Taken together, the 10 capital projects will cost more than $263 million when completed. None of that expense comes from state-appropriated capital funding, but is being paid for with gifts, institutional funds and borrowing.

Faculty Hiring Plan

University President Tim Killeen told trustees that the administration is developing plans for adding hundreds of new faculty on all three campuses over the next five years.

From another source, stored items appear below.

-- ==== Sys2Proof/Laws/Ops.lean ====
section
/-! SUPPORT. What each shared operation over the memories can do, said once: the guest's accesses, the core's accesses,
the ring cursor, the row accesses of the rectangle engine. -/

namespace Sys2Proof.Machine

/-- Two states agree on everything but the memories, the guest's schedule and the record of its reads, and keep
canonical memories canonical. -/
structure OnlyMemories (s t : State) : Prop where
  eq : t = { s with fifo := t.fifo, fb := t.fb, guestSched := t.guestSched, guestReads := t.guestReads }
  fifo_wf : Memory.wf s.fifo → Memory.wf t.fifo
  fb_wf : Memory.wf s.fb → Memory.wf t.fb

theorem OnlyMemories.refl (s : State) : OnlyMemories s s := ⟨rfl, id, id⟩

theorem OnlyMemories.trans {s t u : State} (h : OnlyMemories s t) (k : OnlyMemories t u) : OnlyMemories s u :=
  ⟨by rw [k.eq, h.eq], k.fifo_wf ∘ h.fifo_wf, k.fb_wf ∘ h.fb_wf⟩

theorem OnlyMemories.cfg {s t : State} (h : OnlyMemories s t) : t.cfg = s.cfg := by rw [h.eq]

theorem ringLength_congr {s t : State} (hc : t.cfg = s.cfg) (he : t.enable = s.enable) (hf : t.config = s.config)
    (mn mx next stop : Nat) : ringLength t mn mx next stop = ringLength s mn mx next stop := by
  unfold ringLength gate fifoMode
  rw [hc, he, hf]

/-! ### The guest's accesses -/

theorem storeGuest_onlyMemories (s : State) (w : GuestWrite) : OnlyMemories s (storeGuest s w) := by
  unfold storeGuest
  split
  · exact ⟨rfl, Memory.writeWithin_wf _ _, id⟩
  · exact ⟨rfl, id, Memory.writeWithin_wf _ _⟩

theorem applyGuest_onlyMemories (s : State) (a : GuestAccess) : OnlyMemories s (applyGuest s a) := by
  unfold applyGuest
  split
  · split
    · exact storeGuest_onlyMemories s _
    · exact .refl s
  · split
    · exact ⟨rfl, id, id⟩
    · exact .refl s

theorem foldl_applyGuest_onlyMemories : ∀ (as : List GuestAccess) (s : State), OnlyMemories s (as.foldl applyGuest s)
  | [], s => .refl s
  | a :: as, s => (applyGuest_onlyMemories s a).trans (foldl_applyGuest_onlyMemories as _)

/-- Before an access of the core only the memories, the schedule and the record of the guest's reads can change
(`10_state.md` R37, `20_memory.md` R76). -/
theorem tick_onlyMemories (s : State) : OnlyMemories s (tick s) := by
  unfold tick
  split
  · exact .refl s
  · rename_i as rest _
    exact (OnlyMemories.mk rfl id id : OnlyMemories s { s with guestSched := rest }).trans
      (foldl_applyGuest_onlyMemories as _)

/-- Nothing happens before an access where the guest makes none. -/
theorem tick_of_quiet {s : State} (h : Quiet s) : tick s = s := by
  unfold tick
  rw [h]

/-- Each access consumes one group of the schedule. -/
theorem tick_guestSched (s : State) : (tick s).guestSched = s.guestSched.tail := by
  unfold tick
  split
  · rename_i h; simp [h]
  · rename_i h; rw [foldl_applyGuest_frame]; simp [h]

/-- Without `cfg.GUEST_INTERLEAVE` the guest's accesses between those of the core leave both memories alone. -/
theorem foldl_applyGuest_memories : ∀ (as : List GuestAccess) (s : State), s.cfg.guestInterleave = false →
    (as.foldl applyGuest s).fifo = s.fifo ∧ (as.foldl applyGuest s).fb = s.fb
  | [], _, _ => ⟨rfl, rfl⟩
  | a :: as, s, h => by
    have ha : (applyGuest s a).fifo = s.fifo ∧ (applyGuest s a).fb = s.fb := by
      unfold applyGuest
      split
      · rw [h]; exact ⟨rfl, rfl⟩
      · split <;> exact ⟨rfl, rfl⟩
    obtain ⟨h1, h2⟩ := foldl_applyGuest_memories as (applyGuest s a) (by rw [applyGuest_cfg, h])
    exact ⟨h1.trans ha.1, h2.trans ha.2⟩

The university is trying to catch up, after hiring was limited for two years, due to the state budget impasse.

According to a university news release, Killeen says that due to the uncertainties in state funding, the U of I’s system-wide enrollment increased about 7 percent over the last five years, while faculty number increase by just over 2 percent.

Killeen says the University of Illinois is in a good position to make a major investment in faculty, because of the efforts made during the budget impasse to hold down expenses, followed by growing revenues due to restored state funding and tuition from increased enrollment.

Killeen says the new faculty hiring plan should be completed by later this year.

New Trustee

Trustees installed Sanford “Sandy” Perl of Glencoe as the newest member of the University of Illinois Board of Trustees Thursday, pending confirmation by the Illinois Senate.

Governor Bruce Rauner’s appointment of Perl to a six-year term earlier this week fills the last vacancy created on the board when the terms of Patricia Brown-Holmes, Ricardo Estrada and Karen Hasara ran out in January, 2017.

The 52-year-old Perl graduated from Urbana-Champaign in 1987 with a degree in accountancy, and earned his law degree from the University of Michigan. Perl is a partner at the international law firm, Kirkland & Ellis LLC in Chicago. He joins Chicago private equity investor Donald Edwards and Champaign physician Stuart King as the newest trustees appointed by Gov. Rauner to oversee the University of Illinois.